- [WORK INSTRUCTIONS] Start with the first line of the records below. Output each line exactly, ending with the one that contains "match aget e.window s.windows with".

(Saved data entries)
/-- JACK: a peer holds a record or an outcome (R275). -/
def State.grpJack (s : State) (m : Fin 4) (jsn : Nat) (n : PbNo) (outcome : Bool) : State :=
  (s.modEntry n jsn fun e =>
    if outcome then { e with outAck := setBit e.outAck m.val true } else { e with recAck := setBit e.recAck m.val true }).endWaits

/-! ### Takeover complete (R276, Table 13.5) -/

/-- The INDOUBT field of a port (Table 10.9). -/
def State.indoubt (s : State) (n : PbNo) : Nat := s.fld .oxbow 0 (key 1 n.val)

/-- The write of an entry as a job of the new steward; nobody waits for its answer here. -/
def State.entryJob (s : State) (e : JEntry) (w : Win) (verify : Bool) : Job :=
  let r : Req :=
    { id := s.nextId, org := .peer s.self, src := match e.who with
        | .src q => q
        | .thr _ => 0,
      tag := 0, kind := if e.hasWseq then .wrn else .wrp, addr := e.addr, len := e.len, pair := false, retx := false, odom := 0,
      gen := 0, seq := 0, wseq := e.wseq, words := e.words, trust := 0, wno := e.window, win := w }
  { req := r, blocks := w.blocks (s.fld .parene e.port.val 7) e.addr e.len, got := [], markBad := false, retries := 0,
    answered := true, jsn := some e.jsn, verify := verify, differs := false }

/-- An entry that is to run, or to be verified, put at the end of its port's jobs. -/
def State.runEntry (s : State) (e : JEntry) (verify : Bool) : State :=
  match aget e.window s.windows with
  | none => s.finalise e.port e.jsn 9 e.pstart
  | some w =>
    let j := s.entryJob e w verify
    (s.fresh 1).modPb e.port fun b => { b with jobs := b.jobs ++ [j] }

/-- The entry in doubt (R276). -/
def State.runInDoubt (s : State) (e : JEntry) : State :=
  let s := s.bumpJ 14
  match s.indoubt e.port with
  | 0 => s.finalise e.port e.jsn 9 e.pstart
  | 1 => (s.bumpJ 16).runEntry e false
  | _ => s.runEntry e true

/-- The entries that run on, in JSN order. -/
def State.runEntries (s : State) (l : List JEntry) : State :=
  match l with
  | [] => s
  | e :: r => r.foldl (fun s e => s.runEntry e false) (s.runInDoubt e)

/-- Entries in rising JSN order. -/
def sortEntries : List JEntry → List JEntry
  | [] => []
  | e :: r =>
    let l := sortEntries r
    (l.takeWhile fun x => x.jsn < e.jsn) ++ e :: l.dropWhile fun x => x.jsn < e.jsn

/-- Step 5 of Table 13.5: the JSN counter goes on behind the highest JSN mirrored, and behind those this member gave itself (log
67), and the mirrored entries become this member's own (R276). -/
def State.adoptEntries (s : State) (n : PbNo) : State :=
  let l := sortEntries (s.journal.entries.filter fun e => e.port = n && e.mirrored)
  let s := s.modPb n fun b => { b with jsn := max b.jsn ((s.journal.topJsn[n] + 1) % 2 ^ 48) }
  if l.isEmpty then s
  else
    let s : State := { s with journal := { s.journal with
      entries := s.journal.entries.map fun e =>
        if e.port = n && e.mirrored then
          { e with mirrored := false, recAck := if e.state = .final then 15 else 0, outAck := if e.state = .final then 15 else 0 }
        else e } }
    let run := l.filter fun e => e.state != .final
    let s := run.foldl (fun s e => s.mirrorRecord e) s
    s.runEntries run

/-- Steps 5 and 6 of Table 13.5; step 5 is the new steward's alone. -/
def State.endTakeover (s : State) (n : PbNo) : State :=
  let s := if s.mirrorOn && s.stewardOf n == some s.self then s.adoptEntries n else s
  { s with group := { s.group with takeover := s.group.takeover.set n none } }

/-- TAKEOVER_WAIT_END: the new steward releases its pins (step 4); another member sends requests to it from now on. -/
def takeoverWaitEnd (n : PbNo) (s : State) : State :=
  if s.group.takeover[n].isNone || !s.clocked then s
  else if s.stewardOf n != some s.self || !s.pb[n].recorded then s.endTakeover n
  else
    let s := s.modPb n fun b => { b with enabled := true }
    if s.pb[n].releasing then s else s.releasePins n false

/-- What the end of the observation does for a takeover. -/
def State.observed (s : State) (n : PbNo) : State :=
  if s.group.takeover[n].isSome && s.stewardOf n == some s.self && s.pb[n].phase == .normal then s.endTakeover n else s

/-! ### Time packets and probes (R181, R352 to R356) -/

/-- The offset of the peer from one exchange (R181). -/
def offsetOf (tx etx erx rx : Data) : Int := (((erx - etx).toInt) - ((rx - tx).toInt)) / 2

/-- The last four offsets with a new one. -/
def newOffset (o : Int) (l : List Int) : List Int := (o :: l).take 4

- [RESPONSE]
/-- JACK: a peer holds a record or an outcome (R275). -/
def State.grpJack (s : State) (m : Fin 4) (jsn : Nat) (n : PbNo) (outcome : Bool) : State :=
  (s.modEntry n jsn fun e =>
    if outcome then { e with outAck := setBit e.outAck m.val true } else { e with recAck := setBit e.recAck m.val true }).endWaits

/-! ### Takeover complete (R276, Table 13.5) -/

/-- The INDOUBT field of a port (Table 10.9). -/
def State.indoubt (s : State) (n : PbNo) : Nat := s.fld .oxbow 0 (key 1 n.val)

/-- The write of an entry as a job of the new steward; nobody waits for its answer here. -/
def State.entryJob (s : State) (e : JEntry) (w : Win) (verify : Bool) : Job :=
  let r : Req :=
    { id := s.nextId, org := .peer s.self, src := match e.who with
        | .src q => q
        | .thr _ => 0,
      tag := 0, kind := if e.hasWseq then .wrn else .wrp, addr := e.addr, len := e.len, pair := false, retx := false, odom := 0,
      gen := 0, seq := 0, wseq := e.wseq, words := e.words, trust := 0, wno := e.window, win := w }
  { req := r, blocks := w.blocks (s.fld .parene e.port.val 7) e.addr e.len, got := [], markBad := false, retries := 0,
    answered := true, jsn := some e.jsn, verify := verify, differs := false }

/-- An entry that is to run, or to be verified, put at the end of its port's jobs. -/
def State.runEntry (s : State) (e : JEntry) (verify : Bool) : State :=
  match aget e.window s.windows with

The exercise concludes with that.